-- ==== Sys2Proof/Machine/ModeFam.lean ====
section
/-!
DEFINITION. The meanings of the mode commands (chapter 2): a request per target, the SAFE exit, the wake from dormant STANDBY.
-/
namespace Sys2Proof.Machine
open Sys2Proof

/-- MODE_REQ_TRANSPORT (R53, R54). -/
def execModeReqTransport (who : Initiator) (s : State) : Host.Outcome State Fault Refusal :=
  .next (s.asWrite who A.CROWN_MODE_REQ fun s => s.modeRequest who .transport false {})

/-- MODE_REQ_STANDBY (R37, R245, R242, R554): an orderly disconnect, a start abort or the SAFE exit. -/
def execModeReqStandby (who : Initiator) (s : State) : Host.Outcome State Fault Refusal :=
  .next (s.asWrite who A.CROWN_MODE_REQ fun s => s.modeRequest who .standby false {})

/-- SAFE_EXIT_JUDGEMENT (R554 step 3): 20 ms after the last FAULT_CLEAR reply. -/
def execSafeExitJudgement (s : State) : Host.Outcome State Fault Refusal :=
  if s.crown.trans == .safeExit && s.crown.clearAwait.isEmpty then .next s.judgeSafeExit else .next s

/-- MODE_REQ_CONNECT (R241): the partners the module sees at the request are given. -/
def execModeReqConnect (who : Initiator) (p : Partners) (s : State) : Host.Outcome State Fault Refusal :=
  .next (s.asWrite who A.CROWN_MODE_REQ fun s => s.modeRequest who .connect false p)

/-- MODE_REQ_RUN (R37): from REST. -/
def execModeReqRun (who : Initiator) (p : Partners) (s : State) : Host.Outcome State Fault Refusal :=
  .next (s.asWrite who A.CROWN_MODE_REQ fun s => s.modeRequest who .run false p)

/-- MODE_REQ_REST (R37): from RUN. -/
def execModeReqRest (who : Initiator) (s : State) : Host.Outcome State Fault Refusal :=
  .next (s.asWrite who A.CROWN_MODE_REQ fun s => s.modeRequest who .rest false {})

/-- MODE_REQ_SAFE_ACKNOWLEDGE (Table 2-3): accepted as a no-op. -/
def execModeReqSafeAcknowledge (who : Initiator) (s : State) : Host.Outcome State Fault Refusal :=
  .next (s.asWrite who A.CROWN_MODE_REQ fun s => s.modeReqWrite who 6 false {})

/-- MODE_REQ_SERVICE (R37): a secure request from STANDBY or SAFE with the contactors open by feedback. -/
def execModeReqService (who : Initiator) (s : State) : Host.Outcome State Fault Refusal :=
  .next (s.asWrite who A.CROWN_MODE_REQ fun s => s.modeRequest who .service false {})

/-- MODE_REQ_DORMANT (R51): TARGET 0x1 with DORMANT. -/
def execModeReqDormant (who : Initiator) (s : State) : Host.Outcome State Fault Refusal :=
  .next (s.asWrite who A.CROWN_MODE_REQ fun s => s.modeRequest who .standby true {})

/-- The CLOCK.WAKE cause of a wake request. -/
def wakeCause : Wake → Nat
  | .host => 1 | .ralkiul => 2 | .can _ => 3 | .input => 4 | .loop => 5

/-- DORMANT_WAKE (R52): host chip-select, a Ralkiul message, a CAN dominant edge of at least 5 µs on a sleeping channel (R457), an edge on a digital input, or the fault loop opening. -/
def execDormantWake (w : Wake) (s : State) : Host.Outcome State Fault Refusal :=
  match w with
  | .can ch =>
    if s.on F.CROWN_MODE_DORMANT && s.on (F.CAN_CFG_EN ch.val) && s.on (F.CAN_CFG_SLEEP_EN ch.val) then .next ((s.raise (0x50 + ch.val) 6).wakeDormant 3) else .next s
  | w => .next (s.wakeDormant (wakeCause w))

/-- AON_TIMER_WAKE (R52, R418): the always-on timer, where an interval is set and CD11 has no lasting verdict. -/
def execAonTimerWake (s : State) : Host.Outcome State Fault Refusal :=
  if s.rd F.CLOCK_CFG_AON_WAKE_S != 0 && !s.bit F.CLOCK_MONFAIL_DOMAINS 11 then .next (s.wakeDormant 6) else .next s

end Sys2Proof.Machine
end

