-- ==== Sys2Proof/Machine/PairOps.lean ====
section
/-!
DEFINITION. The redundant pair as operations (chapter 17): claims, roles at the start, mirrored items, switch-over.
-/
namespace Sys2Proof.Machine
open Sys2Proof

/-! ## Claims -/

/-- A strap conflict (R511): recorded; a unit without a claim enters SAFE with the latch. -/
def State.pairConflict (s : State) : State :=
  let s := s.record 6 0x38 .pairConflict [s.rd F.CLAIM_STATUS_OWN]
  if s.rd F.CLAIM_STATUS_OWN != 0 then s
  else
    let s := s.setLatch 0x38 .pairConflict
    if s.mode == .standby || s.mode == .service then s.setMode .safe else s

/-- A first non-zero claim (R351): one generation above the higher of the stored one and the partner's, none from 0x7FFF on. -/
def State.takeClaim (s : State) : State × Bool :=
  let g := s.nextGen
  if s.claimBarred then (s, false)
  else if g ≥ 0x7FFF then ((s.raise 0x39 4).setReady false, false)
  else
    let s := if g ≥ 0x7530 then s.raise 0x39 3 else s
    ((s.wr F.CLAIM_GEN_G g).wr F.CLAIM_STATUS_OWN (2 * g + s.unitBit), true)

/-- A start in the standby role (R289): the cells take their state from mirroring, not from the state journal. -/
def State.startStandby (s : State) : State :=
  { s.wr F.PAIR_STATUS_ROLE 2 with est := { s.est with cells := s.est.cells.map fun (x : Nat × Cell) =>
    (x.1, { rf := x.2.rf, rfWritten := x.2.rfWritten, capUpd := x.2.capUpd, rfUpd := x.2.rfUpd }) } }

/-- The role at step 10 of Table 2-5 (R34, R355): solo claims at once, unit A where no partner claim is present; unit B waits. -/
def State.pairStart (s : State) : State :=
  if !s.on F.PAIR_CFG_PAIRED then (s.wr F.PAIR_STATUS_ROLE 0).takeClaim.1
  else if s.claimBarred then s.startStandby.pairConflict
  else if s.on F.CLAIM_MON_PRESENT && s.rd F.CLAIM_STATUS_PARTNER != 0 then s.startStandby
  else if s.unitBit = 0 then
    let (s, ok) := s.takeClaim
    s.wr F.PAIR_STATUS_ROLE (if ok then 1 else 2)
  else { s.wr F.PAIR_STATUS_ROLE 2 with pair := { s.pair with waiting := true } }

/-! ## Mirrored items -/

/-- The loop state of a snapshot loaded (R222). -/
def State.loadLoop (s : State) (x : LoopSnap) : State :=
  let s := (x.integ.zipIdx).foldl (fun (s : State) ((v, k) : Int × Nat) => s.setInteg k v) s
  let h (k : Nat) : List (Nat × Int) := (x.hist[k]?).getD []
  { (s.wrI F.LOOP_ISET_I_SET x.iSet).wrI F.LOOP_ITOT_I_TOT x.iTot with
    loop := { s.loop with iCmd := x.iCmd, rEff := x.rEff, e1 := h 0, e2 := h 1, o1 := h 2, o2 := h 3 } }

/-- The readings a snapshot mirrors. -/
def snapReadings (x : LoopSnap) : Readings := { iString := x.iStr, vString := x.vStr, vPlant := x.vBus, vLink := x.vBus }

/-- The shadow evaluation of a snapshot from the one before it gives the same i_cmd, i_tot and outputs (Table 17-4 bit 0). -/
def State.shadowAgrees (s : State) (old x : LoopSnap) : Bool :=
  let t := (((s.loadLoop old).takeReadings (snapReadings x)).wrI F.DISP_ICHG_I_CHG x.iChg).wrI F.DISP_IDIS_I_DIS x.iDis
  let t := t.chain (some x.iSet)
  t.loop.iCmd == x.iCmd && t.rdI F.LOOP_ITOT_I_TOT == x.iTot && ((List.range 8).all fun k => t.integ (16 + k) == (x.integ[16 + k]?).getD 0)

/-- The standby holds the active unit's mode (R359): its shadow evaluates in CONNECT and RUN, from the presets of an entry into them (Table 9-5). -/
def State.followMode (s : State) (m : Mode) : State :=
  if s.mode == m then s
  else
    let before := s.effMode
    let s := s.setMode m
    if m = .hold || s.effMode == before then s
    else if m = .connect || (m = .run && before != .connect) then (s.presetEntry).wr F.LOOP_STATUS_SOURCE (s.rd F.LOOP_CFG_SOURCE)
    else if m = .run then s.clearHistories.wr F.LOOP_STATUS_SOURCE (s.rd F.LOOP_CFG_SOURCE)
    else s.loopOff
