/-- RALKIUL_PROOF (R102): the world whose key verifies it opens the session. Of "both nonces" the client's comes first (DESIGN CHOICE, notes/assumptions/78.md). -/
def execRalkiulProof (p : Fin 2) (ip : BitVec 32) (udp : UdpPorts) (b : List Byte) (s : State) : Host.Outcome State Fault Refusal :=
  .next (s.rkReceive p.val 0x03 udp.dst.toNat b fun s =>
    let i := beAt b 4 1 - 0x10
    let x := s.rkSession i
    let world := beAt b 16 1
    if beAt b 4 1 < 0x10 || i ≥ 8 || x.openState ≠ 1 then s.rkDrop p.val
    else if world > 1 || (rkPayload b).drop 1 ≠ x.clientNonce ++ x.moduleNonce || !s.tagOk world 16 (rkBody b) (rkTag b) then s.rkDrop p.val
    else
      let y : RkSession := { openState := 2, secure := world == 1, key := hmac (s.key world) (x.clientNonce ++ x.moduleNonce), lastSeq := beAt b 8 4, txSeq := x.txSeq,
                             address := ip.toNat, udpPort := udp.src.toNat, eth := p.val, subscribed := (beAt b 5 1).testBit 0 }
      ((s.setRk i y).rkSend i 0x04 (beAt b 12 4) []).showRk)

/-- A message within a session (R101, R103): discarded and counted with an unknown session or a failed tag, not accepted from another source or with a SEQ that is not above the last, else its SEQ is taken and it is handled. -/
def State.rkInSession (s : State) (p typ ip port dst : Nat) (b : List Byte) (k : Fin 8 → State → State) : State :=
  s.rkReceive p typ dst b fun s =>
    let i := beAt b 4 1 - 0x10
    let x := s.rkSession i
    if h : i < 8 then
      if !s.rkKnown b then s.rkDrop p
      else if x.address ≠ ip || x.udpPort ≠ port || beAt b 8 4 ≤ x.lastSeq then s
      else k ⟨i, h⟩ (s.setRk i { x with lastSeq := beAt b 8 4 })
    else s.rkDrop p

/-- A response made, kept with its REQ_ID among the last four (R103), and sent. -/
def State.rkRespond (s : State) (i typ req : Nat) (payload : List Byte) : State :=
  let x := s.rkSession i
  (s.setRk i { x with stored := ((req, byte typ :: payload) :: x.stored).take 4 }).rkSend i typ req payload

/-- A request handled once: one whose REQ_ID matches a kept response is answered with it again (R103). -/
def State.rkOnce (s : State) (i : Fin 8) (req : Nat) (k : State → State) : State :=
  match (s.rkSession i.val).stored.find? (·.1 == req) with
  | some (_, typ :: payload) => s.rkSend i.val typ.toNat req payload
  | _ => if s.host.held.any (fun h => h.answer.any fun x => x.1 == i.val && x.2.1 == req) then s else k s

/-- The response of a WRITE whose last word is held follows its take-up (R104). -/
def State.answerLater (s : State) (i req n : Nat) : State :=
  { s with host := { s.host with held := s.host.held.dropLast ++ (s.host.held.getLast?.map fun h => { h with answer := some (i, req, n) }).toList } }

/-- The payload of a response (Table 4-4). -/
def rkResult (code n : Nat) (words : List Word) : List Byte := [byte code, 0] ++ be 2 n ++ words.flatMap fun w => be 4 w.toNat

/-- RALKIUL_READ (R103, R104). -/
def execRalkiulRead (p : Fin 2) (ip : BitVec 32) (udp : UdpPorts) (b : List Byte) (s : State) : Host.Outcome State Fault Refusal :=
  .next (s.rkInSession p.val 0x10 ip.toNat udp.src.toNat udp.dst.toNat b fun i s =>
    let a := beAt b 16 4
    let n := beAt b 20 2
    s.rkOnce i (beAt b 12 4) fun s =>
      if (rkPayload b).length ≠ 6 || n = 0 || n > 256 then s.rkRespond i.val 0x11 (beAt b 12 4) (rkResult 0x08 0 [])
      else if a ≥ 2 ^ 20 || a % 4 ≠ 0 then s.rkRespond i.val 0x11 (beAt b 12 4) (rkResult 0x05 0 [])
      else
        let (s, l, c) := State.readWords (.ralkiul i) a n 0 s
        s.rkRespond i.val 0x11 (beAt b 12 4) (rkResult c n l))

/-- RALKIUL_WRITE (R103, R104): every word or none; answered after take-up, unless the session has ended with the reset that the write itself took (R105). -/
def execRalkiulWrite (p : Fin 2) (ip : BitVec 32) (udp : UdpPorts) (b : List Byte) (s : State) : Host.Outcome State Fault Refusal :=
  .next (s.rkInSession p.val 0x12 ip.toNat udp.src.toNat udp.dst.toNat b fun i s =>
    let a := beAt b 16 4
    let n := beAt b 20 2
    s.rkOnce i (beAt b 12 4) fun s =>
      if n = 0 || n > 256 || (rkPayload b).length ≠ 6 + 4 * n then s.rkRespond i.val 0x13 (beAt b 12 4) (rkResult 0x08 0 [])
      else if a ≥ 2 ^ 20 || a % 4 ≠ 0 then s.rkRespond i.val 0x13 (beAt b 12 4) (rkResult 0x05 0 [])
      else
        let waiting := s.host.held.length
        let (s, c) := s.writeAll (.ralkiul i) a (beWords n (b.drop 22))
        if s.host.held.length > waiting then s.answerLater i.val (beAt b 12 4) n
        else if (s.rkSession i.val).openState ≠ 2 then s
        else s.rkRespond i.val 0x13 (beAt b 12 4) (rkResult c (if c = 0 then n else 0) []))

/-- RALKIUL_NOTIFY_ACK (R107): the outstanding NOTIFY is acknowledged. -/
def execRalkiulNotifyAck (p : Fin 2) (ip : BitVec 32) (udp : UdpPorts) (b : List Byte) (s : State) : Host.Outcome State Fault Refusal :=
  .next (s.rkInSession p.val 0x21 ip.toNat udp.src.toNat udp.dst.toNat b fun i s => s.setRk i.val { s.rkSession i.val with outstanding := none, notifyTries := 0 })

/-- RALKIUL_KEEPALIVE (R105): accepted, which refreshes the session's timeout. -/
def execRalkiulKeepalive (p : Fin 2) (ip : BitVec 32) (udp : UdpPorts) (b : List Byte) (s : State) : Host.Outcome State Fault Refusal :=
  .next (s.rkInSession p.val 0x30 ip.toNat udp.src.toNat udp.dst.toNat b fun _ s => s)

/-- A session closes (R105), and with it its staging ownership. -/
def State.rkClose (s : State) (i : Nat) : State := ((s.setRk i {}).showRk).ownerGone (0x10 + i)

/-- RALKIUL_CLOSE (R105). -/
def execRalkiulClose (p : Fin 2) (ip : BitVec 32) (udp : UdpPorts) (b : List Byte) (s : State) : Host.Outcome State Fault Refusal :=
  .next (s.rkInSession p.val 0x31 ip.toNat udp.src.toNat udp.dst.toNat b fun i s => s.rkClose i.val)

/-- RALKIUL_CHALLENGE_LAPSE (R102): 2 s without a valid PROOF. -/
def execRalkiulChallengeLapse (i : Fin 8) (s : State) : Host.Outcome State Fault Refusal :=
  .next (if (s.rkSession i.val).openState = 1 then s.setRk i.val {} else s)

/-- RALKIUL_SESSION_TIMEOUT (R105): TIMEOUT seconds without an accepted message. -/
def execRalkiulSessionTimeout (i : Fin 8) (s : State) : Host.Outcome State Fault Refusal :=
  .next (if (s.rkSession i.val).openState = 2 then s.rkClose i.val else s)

■ **Task details**
Everything from the line containing "let waiting := s.host.held.length" through the line containing "def execRalkiulKeepalive (p" in the material above should be retyped exactly, both ends included, and nothing more.

■ **Reply to the task**
        let waiting := s.host.held.length
        let (s, c) := s.writeAll (.ralkiul i) a (beWords n (b.drop 22))
        if s.host.held.length > waiting then s.answerLater i.val (beAt b 12 4) n
        else if (s.rkSession i.val).openState ≠ 2 then s
        else s.rkRespond i.val 0x13 (beAt b 12 4) (rkResult c (if c = 0 then n else 0) []))

/-- RALKIUL_NOTIFY_ACK (R107): the outstanding NOTIFY is acknowledged. -/
def execRalkiulNotifyAck (p : Fin 2) (ip : BitVec 32) (udp : UdpPorts) (b : List Byte) (s : State) : Host.Outcome State Fault Refusal :=
  .next (s.rkInSession p.val 0x21 ip.toNat udp.src.toNat udp.dst.toNat b fun i s => s.setRk i.val { s.rkSession i.val with outstanding := none, notifyTries := 0 })

/-- RALKIUL_KEEPALIVE (R105): accepted, which refreshes the session's timeout. -/
def execRalkiulKeepalive (p : Fin 2) (ip : BitVec 32) (udp : UdpPorts) (b : List Byte) (s : State) : Host.Outcome State Fault Refusal :=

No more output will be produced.